**PROBLEM STATEMENT**
Where a line below holds the string "raisedAt", count it; then give the total without any other words.

**RECORD SET**
/-! ## MEM block (spec/13 Tables 13-9 to 13-11) -/

def State.memWord (s : State) (off : Nat) : W32 :=
  let m := s.mem
  if off = 0x00 then word [(m.capacityGib, 24), (m.densityGb, 16), (m.ranks, 8), (m.trained.toNat, 0)]
  else if off = 0x04 then word [(m.passPct, 16), (m.scrubHours, 8), (bit (m.patrol && !m.selfRefresh), 0)]
  else if off = 0x08 then lo32 m.events.toNat
  else if off = 0x0C then word [(min 65535 m.dmaHalts, 16), (m.dmaChannel.toNat, 8)]
  else if off = 0x10 then lo32 m.errAddr.toNat
  else if off = 0x14 then word [(m.errSource.val, 28), (m.errAddr.toNat / 2 ^ 32, 0)]
  else if off = 0x20 then m.dramCe
  else if off = 0x24 then m.dramUe
  else if off = 0x28 then m.sramCe
  else if off = 0x2C then m.sramUe
  else if off = 0x40 then s.mcache.status
  else if off = 0x44 then s.mcache.hits
  else if off = 0x48 then s.mcache.misses
  else if off = 0x4C then s.mcache.writebacks
  else 0

/-! ## XING block (spec/14 Table 14-2) -/

def State.xingWord (s : State) (off : Nat) : W32 :=
  if off = 0x00 then s.xing.stalePort
  else if off = 0x04 then lo32 s.xing.staleOther.toNat
  else if off = 0x08 then lo32 s.xing.events.toNat
  else if off = 0x0C then s.xing.discards
  else 0

/-! ## The window (spec/11 R409) -/

/-- A register of the status window: its block, the block's member where it has several, and the offset in it. An offset that
no block defines is none of them. -/
inductive RegAt where
  | ident (off : Nat)
  | therm (off : Nat)
  | recorder (off : Nat)
  | port (p : PortId) (off : Nat)
  | spin (p : PortId) (off : Nat)
  | servo (a : ActId) (off : Nat)
  | chorus (off : Nat)
  | cal (off : Nat)
  | seqs (off : Nat)
  | prot (off : Nat)
  | pair (off : Nat)
  | mem (off : Nat)
  | boot (off : Nat)
  | xing (off : Nat)
  | none
  deriving DecidableEq, Repr

/-- The register at an offset of the window, aligned to 4 bytes. -/
def regAt (at_ : Nat) : RegAt :=
  let off := at_ / 4 * 4
  if off < 0x480 then .ident off
  else if off < 0x1000 then .none
  else if off < 0x10C0 then .therm (off - 0x1000)
  else if off < 0x2000 then .none
  else if off < 0x202C then .recorder (off - 0x2000)
  else if off < 0x3000 then .none
  else if h : 0x3000 ≤ off ∧ off < 0x3800 then .port ⟨(off - 0x3000) / 64, by omega⟩ (off % 64)
  else if h : 0x3800 ≤ off ∧ off < 0x3C00 then .spin ⟨(off - 0x3800) / 32, by omega⟩ (off % 32)
  else if h : 0x3C00 ≤ off ∧ off < 0x4000 then .servo ⟨(off - 0x3C00) / 16, by omega⟩ (off % 16)
  else if off < 0x4600 then .chorus (off - 0x4000)
  else if off < 0x4800 then .none
  else if off < 0x4D00 then .cal (off - 0x4800)
  else if off < 0x5000 then .none
  else if off < 0x5800 then .seqs (off - 0x5000)
  else if off < 0x5980 then .prot (off - 0x5800)
  else if off < 0x6000 then .none
  else if off < 0x6040 then .pair (off - 0x6000)
  else if off < 0x6800 then .none
  else if off < 0x6850 then .mem (off - 0x6800)
  else if off < 0x7000 then .none
  else if off < 0x7008 then .boot (off - 0x7000)
  else if off < 0x7800 then .none
  else if off < 0x7810 then .xing (off - 0x7800)
  else .none

/-- The word at a register. -/
def State.regWord (s : State) : RegAt → W32
  | .ident o => s.identWord o
  | .therm o => s.thermWord o
  | .recorder o => s.recWord o
  | .port p o => s.portWord p o
  | .spin p o => s.spinWord p o
  | .servo a o => s.servoWord a o
  | .chorus o => s.chorusWord o
  | .cal o => s.calWord o
  | .seqs o => s.seqWord o
  | .prot o => s.protWord o
  | .pair o => s.pairWord o
  | .mem o => s.memWord o
  | .boot o => if o = 0 then s.resetCause else s.bootProgress
  | .xing o => s.xingWord o
  | .none => 0

/-- A completed read of an RC field clears it (spec/00 R15; spec/14 R524). -/
def State.clearRc (r : RegAt) (s : State) : State :=
  match r with
  | .port p o => s.modPort p fun x =>
    if o = 0x20 then { x with smpCorr := 0 }
    else if o = 0x24 then { x with smpUncorr := 0 }
    else if o = 0x28 then { x with seqErr := 0 }
    else if o = 0x2C then { x with gateErr := 0 }
    else if o = 0x30 then { x with pktTimeout := 0 }
    else if o = 0x34 then { x with cmdUncorr := 0 }
    else x
  | .recorder o => if o = 0x28 then s.modBook fun b => { b with drops := 0 } else s
  | .chorus o => if o = 0x00C then s.modChorus fun c => { c with waitMax := 0 } else s
  | .pair o => s.modPair fun p =>
    if o = 0x24 then { p with corr := 0 } else if o = 0x28 then { p with uncorr := 0 } else if o = 0x2C then { p with forwarded := 0 } else p
  | .mem o =>
    if o = 0x44 then s.modCache fun m => { m with hits := 0 }
    else if o = 0x48 then s.modCache fun m => { m with misses := 0 }
    else if o = 0x4C then s.modCache fun m => { m with writebacks := 0 }
    else s.modMem fun m =>
      if o = 0x20 then { m with dramCe := 0 }
      else if o = 0x24 then { m with dramUe := 0 }
      else if o = 0x28 then { m with sramCe := 0 }
      else if o = 0x2C then { m with sramUe := 0 }
      else m
  | .xing o => if o = 0x0C then s.modXing fun x => { x with discards := 0 } else s
  | _ => s

/-- Bits written as 1 are cleared in a field of RW1C bits (spec/11 R409). -/
def w1c {n : Nat} (r : BitVec n) (v : W32) : BitVec n := r &&& ~~~(BitVec.ofNat n v.toNat)

/-- A write of a register clears the RW1C bits written as 1, and has no other effect (R409). -/
def State.writeReg (r : RegAt) (v : W32) (s : State) : State :=
  match r with
  | .therm o =>
    if o = 0x00 then s.modTherm fun t => { t with shutdownLatched := t.shutdownLatched && !v.getLsbD 7 }
    else if o = 0x04 then s.modTherm fun t => { t with events := w1c t.events v }
    else s
  | .port p o => if o = 0x04 then s.modPort p fun x => { x with events := w1c x.events v } else s
  | .spin p o => if o = 0x14 then s.modSpin p fun x => { x with events := w1c x.events v } else s
  | .servo a o => if o = 0x8 then s.modAct a fun x => { x with events := w1c x.events v } else s
  | .chorus o =>
    if o = 0x010 then s.modChorus fun c => { c with events := w1c c.events v }
    else if h : 0x100 ≤ o ∧ o < 0x280 then
      if o % 16 = 4 then s.modEng ⟨(o - 0x100) / 16, by omega⟩ fun e => { e with events := w1c e.events v } else s
    else s
  | .cal o =>
    if h : 0x100 ≤ o ∧ o < 0x500 then
      if o % 16 = 4 then s.modAcal ⟨(o - 0x100) / 16, by omega⟩ fun x => { x with events := w1c x.events v } else s
    else s
  | .seqs o =>
    if h : 0x400 ≤ o ∧ o < 0x800 then
      if o % 16 = 8 then s.modSeq ⟨(o - 0x400) / 16, by omega⟩ fun q => { q with events := w1c q.events v } else s
    else s
  | .prot o => if o = 0x020 then s.modProt fun p => { p with events := w1c p.events v } else s
  | .pair o => if o = 0x1C then s.modPair fun p => { p with events := w1c p.events v } else s
  | .mem o => if o = 0x08 then s.modMem fun m => { m with events := w1c m.events v } else s
  | .boot o => if o = 0x00 then s.modAon fun a => { a with cause := w1c a.cause v } else s
  | .xing o => if o = 0x08 then s.modXing fun x => { x with events := w1c x.events v } else s
  | _ => s

/-- The bytes of a run of words from an offset of the window. -/
def State.windowBytes (s : State) (off n : Nat) : List Byte :=
  (List.range (ceilDiv n 4)).flatMap fun i => leBytes 4 (s.regWord (regAt (off + 4 * i))).toNat

end Sys2Proof.Machine
end

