-- ==== Sys2Proof/Machine/Thermal.lean ====
section
/-! DEFINITION. Family Thermal: sensors, enforcement steps, hardware shutdown, HDA temperatures, compensation and Thermal Control
(spec/15; spec/20 R703). Temperatures are in 1/16 °C. -/

namespace Sys2Proof.Machine

/-! ## Sensors (R541 to R545) -/

/-- The filtered reading of a sensor: the mean of its last four converted readings, or of those there are (DEDUCED, log 58). -/
def meanOf (l : List Int) : Int := if l = [] then 0 else roundHalfUp l.sum l.length

/-- The filtered reading 1 s before the newest one. -/
def Sensor.secondAgo (x : Sensor) : Option Int := match x.hist with
  | (t, _) :: r => (r.find? fun q => decide (q.1 + Config.sec ≤ t)).map Prod.snd
  | [] => none

/-- The present rise of a sensor over 1 s; a broken sensor takes no part, and one without a reading 1 s back has no rise. -/
def Sensor.rise (x : Sensor) : Int := if x.broken then 0 else match x.hist, x.secondAgo with
  | (_, v) :: _, some w => v - w
  | _, _ => 0

/-- The filtered readings that the rise needs: those of the last second and one more. -/
def keepSecond (now : Nat) : List (Nat × Int) → List (Nat × Int)
  | [] => []
  | q :: r => if q.1 + Config.sec ≤ now then [q] else q :: keepSecond now r

/-- Whether a count marks its sensor broken: outside the plausibility band, −70 to 160 °C, or the 200th in a row (R542). The band
is fused; the converted reading tells of it (log 59). -/
def countBad (reading : Int) (same : Nat) : Bool := decide (reading < -1120) || decide (2560 < reading) || decide (200 ≤ same)

/-- A conversion of a sensor. -/
def Sensor.convert (x : Sensor) (now : Nat) (count : W32) (reading : Int) : Sensor :=
  let same := if x.last ≠ [] ∧ count = x.count then x.same + 1 else 1
  let broken := x.broken || countBad reading same
  let last := ((if broken then 2016 else reading) :: x.last).take 4
  { x with last := last, count := count, same := same, broken := broken, hist := keepSecond now ((now, meanOf last) :: x.hist) }

/-- The largest of several values and where it is, the first of equals; a default when there is none. -/
def largest (l : List (SensorId × Int)) : SensorId × Int :=
  match l with
  | [] => (0, 0)
  | q :: r => r.foldl (fun b y => if b.2 < y.2 then y else b) q

/-- Sensors that take part in threshold tests. -/
def Therm.included (t : Therm) : List SensorId := (fins 16).filter fun i => !(t.sensors[i]).excluded

/-- The hottest reading and the largest rise, with their sensors (R545, Table 15-7). -/
def Therm.measure (t : Therm) : Therm :=
  let hot := largest (t.included.map fun i => (i, (t.sensors[i]).reading))
  let rise := largest (((fins 16).filter fun i => !(t.sensors[i]).broken).map fun i => (i, (t.sensors[i]).rise))
  { t with hot := hot.2, hotSensor := hot.1, rise := rise.2, riseSensor := rise.1 }

/-! ## Conditions (Table 15-2) -/

/-- A critical condition (R545): 125 °C or more, or a rise above 8 °C. -/
def Therm.critical (t : Therm) : Bool := decide (2000 ≤ t.hot) || decide (128 < t.rise)

/-- A throttle request: 115 °C or more, a rise above 3 °C, a DRAM rank too hot. -/
def Therm.wants (t : Therm) : Bool := decide (1840 ≤ t.hot) || decide (48 < t.rise) || t.dramHot

/-- The hottest reading is below 110 °C, with no request and no critical condition (R547). -/
def Therm.cools (t : Therm) : Bool := decide (t.hot < 1760) && !t.request && !t.critical

/-- The step is set; a higher one sets step_raised, a lower one step_lowered; limits follow (R548). -/
def State.setThermStep (n : Fin 4) (s : State) : State :=
  let old := s.therm.step
  if n = old then s
  else
    let s := (s.modTherm fun t => { t with step := n }).raiseTherm (if old < n then 4 else 5) noSource
    s.when s.boot.released State.limitEngines

/-- The step is raised by one, to at most a bound. -/
def State.raiseStep (most : Nat) (s : State) : State :=
  if s.therm.step.val < most then s.setThermStep (Fin.ofNat 4 (s.therm.step.val + 1)) else s

/-- The throttle request starts or stops the grace timer (R546). -/
def State.judgeRequest (s : State) : State :=
  let now := s.therm.wants
  if now ∧ s.therm.request = false then
    (s.modTherm fun t => { t with request := true, graceAt := some (s.now + t.graceS * Config.sec) }).raiseTherm 1 noSource
  else if now = false ∧ s.therm.request then s.modTherm fun t => { t with request := false, graceAt := none }
  else s

/-- A rise above 3 or 8 °C of a sensor sets the rate event; one above 8 °C raises the step at once (R545). -/
def State.judgeRise (i : SensorId) (before : Int) (s : State) : State :=
  let r := (s.therm.sensors[i]).rise
  let set (v : Option Nat) (s : State) : State :=
    s.modTherm fun t => { t with sensors := upd t.sensors i fun x => { x with raisedAt := v } }
  let s := s.when (decide (48 < r ∧ before ≤ 48) || decide (128 < r ∧ before ≤ 128)) (State.raiseTherm 2 i.val)
  if 128 < r then (if (s.therm.sensors[i]).raisedAt.isSome then s else (set (some s.now) s).raiseStep 3) else set none s

/-- The count of 10 s below 110 °C with no request and no critical condition begins, goes on or ends (R547). -/
def State.judgeCool (s : State) : State := s.modTherm fun t => { t with coolSince := if t.cools then some (t.coolSince.getD s.now) else none }

/-- Warning and critical events at their onset, step 3 at 125 °C, the grace timer, and the two cooling counts (R545 to R547,
R556). -/
def State.judgeTherm (before : Int) (s : State) : State :=
  let hot := s.therm.hot
  let s := s.when (decide (1680 ≤ hot ∧ before < 1680)) (State.raiseTherm 0 s.therm.hotSensor.val)
  let s := s.when (decide (2000 ≤ hot ∧ before < 2000)) (State.raiseTherm 3 s.therm.hotSensor.val)
  let s := if 2000 ≤ hot then s.setThermStep 3 else s
  let s := s.judgeRequest.judgeCool
  s.modTherm fun t => { t with
    below100 := if (t.included.all fun i => decide ((t.sensors[i]).reading < 1600)) = true then some (t.below100.getD s.now) else none }

/-! ## Hardware shutdown (R555) -/

/-- Two consecutive converted readings of an included sensor at 140 °C or above. -/
def Therm.tooHot (t : Therm) : Bool := t.included.any fun i => match (t.sensors[i]).last with
  | a :: b :: _ => decide (2240 ≤ a) && decide (2240 ≤ b)
  | _ => false

def Therm.brokenCount (t : Therm) : Nat := (t.sensors.toList.filter fun x => x.broken).length

/-- Hardware shutdown (R555): main cold reset, THERMTRIP#, the latches and the count; a power-fail dump ends with it (Table
15-6). -/
def State.thermalShutdown (s : State) : State :=
  let forever := decide (4 ≤ s.therm.brokenCount)
  let s := ((s.setCause causeThermal).enterCold).modAon fun a => { a with hold := .shutdown }
  (s.modTherm fun t => { t with
    shutdownLatched := true, tripped := true, noRestart := t.noRestart || forever, shutdowns := satAdd 65535 t.shutdowns 1 }).raiseTherm
      7 noSource

/-- The shutdown conditions are tested; they change nothing in a shutdown that is under way, but that four broken sensors keep it
from ending (R556). -/
def State.testShutdown (s : State) : State :=
  if s.therm.tooHot ∨ 4 ≤ s.therm.brokenCount then
    if s.therm.tripped then s.modTherm fun t => { t with noRestart := t.noRestart || decide (4 ≤ t.brokenCount) }
    else s.thermalShutdown
  else s

/-! ## Commands -/

/-- SENSOR_CONVERSION: each 1 ms a sensor is converted, filtered and tested (R540 to R545, R555). The two composite temperature
times count with the conversions of sensor 0, that of the warning below the critical temperature only (R550; the standard's words,
PRESUMED, log 33). -/
def execSensorConversion (t : SensorId) (count : W32) (reading : Int) (s : State) : Host.Outcome State Fault Refusal :=
  .next <|
    if s.aon.hold = .powerOn then s
    else
      let x := s.therm.sensors[t]
      let s := match x.hist with
        | q :: _ => s.at_ (q.1 + Config.ms)
        | [] => s
      let hot := s.therm.hot
      let wasBroken := x.broken
      let s := s.modTherm fun m => { m with sensors := upd m.sensors t fun y => y.convert s.now count reading }
      let s := s.modTherm Therm.measure
      let s := s.when ((s.therm.sensors[t]).broken && !wasBroken) (State.raiseTherm 6 t.val)
      let s := (s.judgeRise t x.rise).judgeTherm hot
      let s := s.when (t == 0) (State.modTherm fun m => { m with
        warnMs := m.warnMs + bit (decide (1680 ≤ m.hot ∧ m.hot < 2000)), critMs := m.critMs + bit (decide (2000 ≤ m.hot)) })
      s.testShutdown

/-- RATE_RISE_PERSIST: a rise above 8 °C has lasted for a further 1 s (R545). -/
def execRateRisePersist (t : SensorId) (s : State) : Host.Outcome State Fault Refusal :=
  .next <|
    match (s.therm.sensors[t]).raisedAt with
    | none => s
    | some a =>
      if (s.therm.sensors[t]).rise ≤ 128 then s
      else
        let s := s.at_ (a + Config.sec)
        (s.modTherm fun m => { m with sensors := upd m.sensors t fun x => { x with raisedAt := some s.now } }).raiseStep 3

/-- GRACE_EXPIRY: a request is still present: the step is raised by one, to at most 2, and the timer restarts (R546). -/
def execGraceExpiry (s : State) : Host.Outcome State Fault Refusal :=
  .next <|
    match s.therm.graceAt with
    | none => s
    | some g =>
      let s := s.at_ g
      if s.therm.request = false then s.modTherm fun t => { t with graceAt := none }
      else (s.raiseStep 2).modTherm fun t => { t with graceAt := some (s.now + t.graceS * Config.sec) }

/-- STEP_RELEASE: 10 s below 110 °C with no request and no critical condition (R547). -/
def execStepRelease (s : State) : Host.Outcome State Fault Refusal :=
  .next <|
    match s.therm.coolSince with
    | none => s
    | some t =>
      if s.therm.step = 0 ∨ s.therm.cools = false then s
      else
        let s := s.at_ (t + 10 * Config.sec)
        (s.modTherm fun m => { m with coolSince := some s.now }).setThermStep (Fin.ofNat 4 (s.therm.step.val - 1))

/-- THERMAL_RESTART: 30 s below 100 °C with SYS_PWROK asserted: THERMTRIP# is deasserted and a main cold bring-up follows (R556). -/
def execThermalRestart (s : State) : Host.Outcome State Fault Refusal :=
  .next <|
    match s.therm.below100 with
    | none => s
    | some t =>
      if s.aon.hold ≠ .shutdown ∨ s.therm.noRestart ∨ s.pins.sysPwrok = false then s
      else
        let s := ((s.at_ (t + 30 * Config.sec)).modTherm fun m => { m with tripped := false }).modAon fun a => { a with hold := .mainCold }
        s.modBoot fun b => { b with afterShutdown := true }

/-- Interval of an item (Table 15-4): none for what is corrected with each conversion or continuously; of DRAM the shorter, its refresh
rate's. -/
def trimEvery : TrimItem → Nat
  | .rcOscillator => 64 * Config.ms
  | .railMonitors => 64 * Config.ms
  | .sensors => 0
  | .coreAndDramPll => 0
  | .serdesPlls => 16 * Config.ms
  | .dram => 16 * Config.ms

/-- Whether an item is a PLL, whose correction can need a VCO band switch. -/
def isPll (i : TrimItem) : Bool := i == .coreAndDramPll || i == .serdesPlls

/-- COMPENSATION_TRIM: a temperature correction is applied at its interval; its instant is kept, its analogue effect has no place in the
model (log 60). `band`: it would need a VCO band switch, and waits until the next port reset or device reset (R553). -/
def execCompensationTrim (item : Trim) (s : State) : Host.Outcome State Fault Refusal :=
  .next <|
    let band := item.band
    let item := item.item
    let s := match s.therm.trims.find? fun q => q.1 == item with
      | some q => s.at_ (q.2 + trimEvery item)
      | none => s
    if band = true ∧ isPll item = true then
      s.modXing fun x => { x with bandDue := if x.bandDue.contains item then x.bandDue else x.bandDue ++ [item] }
    else s.modTherm fun t => { t with trims := put item s.now t.trims }

/-! ## HDA temperatures (R551) -/

/-- T_f of the ports that have had a valid temperature, the hottest; 0x8000 with none. -/
def State.hdaMaxNow (s : State) : W16 :=
  let l := (fins 32).filterMap fun p => (s.pcal p).lastValid.map fun _ => s.tf p
  match l with
  | [] => 0x8000
  | x :: r => BitVec.ofInt 16 (r.foldl max x)

/-- A port's T_f is judged against hda_warn and hda_stop; a hold ends 2 °C below hda_stop (R551). -/
def State.judgeHda (p : PortId) (s : State) : State :=
  let tf := s.tf p
  let t := s.therm
  let known := (s.pcal p).lastValid.isSome
  let warm := known && decide (16 * (t.hdaWarn : Int) < tf)
  let over_ := known && decide (16 * (t.hdaStop : Int) < tf)
  let held := t.stopped.contains p
  let cool := decide (tf ≤ 16 * ((t.hdaStop : Int) - 2))
  let s := s.when (warm && !t.warned.contains p) (State.raiseTherm 8 (0x100 + p.val))
  let s := s.when (over_ && !held) (State.raiseTherm 9 (0x100 + p.val))
  let s := s.modTherm fun m => { m with
    warned := (m.warned.filter fun q => q != p) ++ (if warm then [p] else [])
    stopped := (m.stopped.filter fun q => q != p) ++ (if over_ || (held && !cool) then [p] else [])
    hdaMax := s.hdaMaxNow }
  (s.noteHolds (actOf p 0)).noteHolds (actOf p 1)

/-! ## Thermal Control (R559) -/

/-- Reserved bits of R559 that are not 0 (DEDUCED, log 52). -/
def tcReserved (e : SqEntry) : List (Bool × Nat × Nat) :=
  [(bits e.cdw10 31 12 != 0, 10, 12), (bits e.cdw11 31 16 != 0, 11, 16), (e.cdw12 != 0, 12, 0), (e.cdw13 != 0, 13, 0),
    (e.cdw14 != 0, 14, 0), (e.cdw15 != 0, 15, 0)]

def State.runTherm (c action : Nat) (bad : SqEntry → List (Bool × Nat × Nat)) (k : SqEntry → State → State) (s : State) : State :=
  s.run c (isAction 0xCC action) fun x s => s.orElse c (firstBad (bad x.entry ++ tcReserved x.entry)) (k x.entry)

/-- THERMAL_CONTROL_QUERY: bytes 0x00 to 0xBF of the THERM block. -/
def execThermalControlQuery (c : Nat) (s : State) : Host.Outcome State Fault Refusal :=
  .next <| s.runTherm c 0 (fun _ => []) fun _ s => s.complete c (Cpl.data (s.windowBytes 0x1000 0xC0))

/-- EXCLUDE_SENSOR: a broken sensor, at most two at once (R544). -/
def execExcludeSensor (c : Nat) (s : State) : Host.Outcome State Fault Refusal :=
  .next <| s.runTherm c 1 (fun _ => []) fun e s =>
    let i : SensorId := Fin.ofNat 16 (bits e.cdw10 11 8)
    let x := s.therm.sensors[i]
    if x.excluded then s.complete c Cpl.ok
    else if x.broken = false ∨ 2 ≤ (s.therm.sensors.toList.filter fun y => y.excluded).length then s.complete c Cpl.seqError
    else
      let hot := s.therm.hot
      let s := s.modTherm fun t => { t with sensors := upd t.sensors i fun y => { y with excluded := true } }
      ((s.modTherm Therm.measure).judgeTherm hot).complete c Cpl.ok

/-- SET_HDA_THRESHOLDS: in range, and hda_stop above hda_warn; held in the configuration store (R552). -/
def execSetHdaThresholds (c : Nat) (s : State) : Host.Outcome State Fault Refusal :=
  .next <| s.runTherm c 2
    (fun e =>
      let warn := bits e.cdw11 7 0
      let stop := bits e.cdw11 15 8
      [(decide (warn < 40) || decide (70 < warn), 11, 0), (decide (stop < 45) || decide (75 < stop) || decide (stop ≤ warn), 11, 8)])
    fun e s =>
      let warn := bits e.cdw11 7 0
      let stop := bits e.cdw11 15 8
      let s := (s.modTherm fun t => { t with hdaWarn := warn, hdaStop := stop }).modCfg fun k => { k with hdaWarn := warn, hdaStop := stop }
      (s.each (fins 32) State.judgeHda).complete c Cpl.ok

/-! ## SMB_ALERT# (spec/20 R703) -/

/-- The alert is asserted. -/
def State.smbAlert (s : State) : Bool :=
  s.therm.critical || s.therm.shutdownLatched || s.criticalWarning .a != 0 || s.criticalWarning .b != 0

end Sys2Proof.Machine
end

**RESPONSE TO THE TASK**
4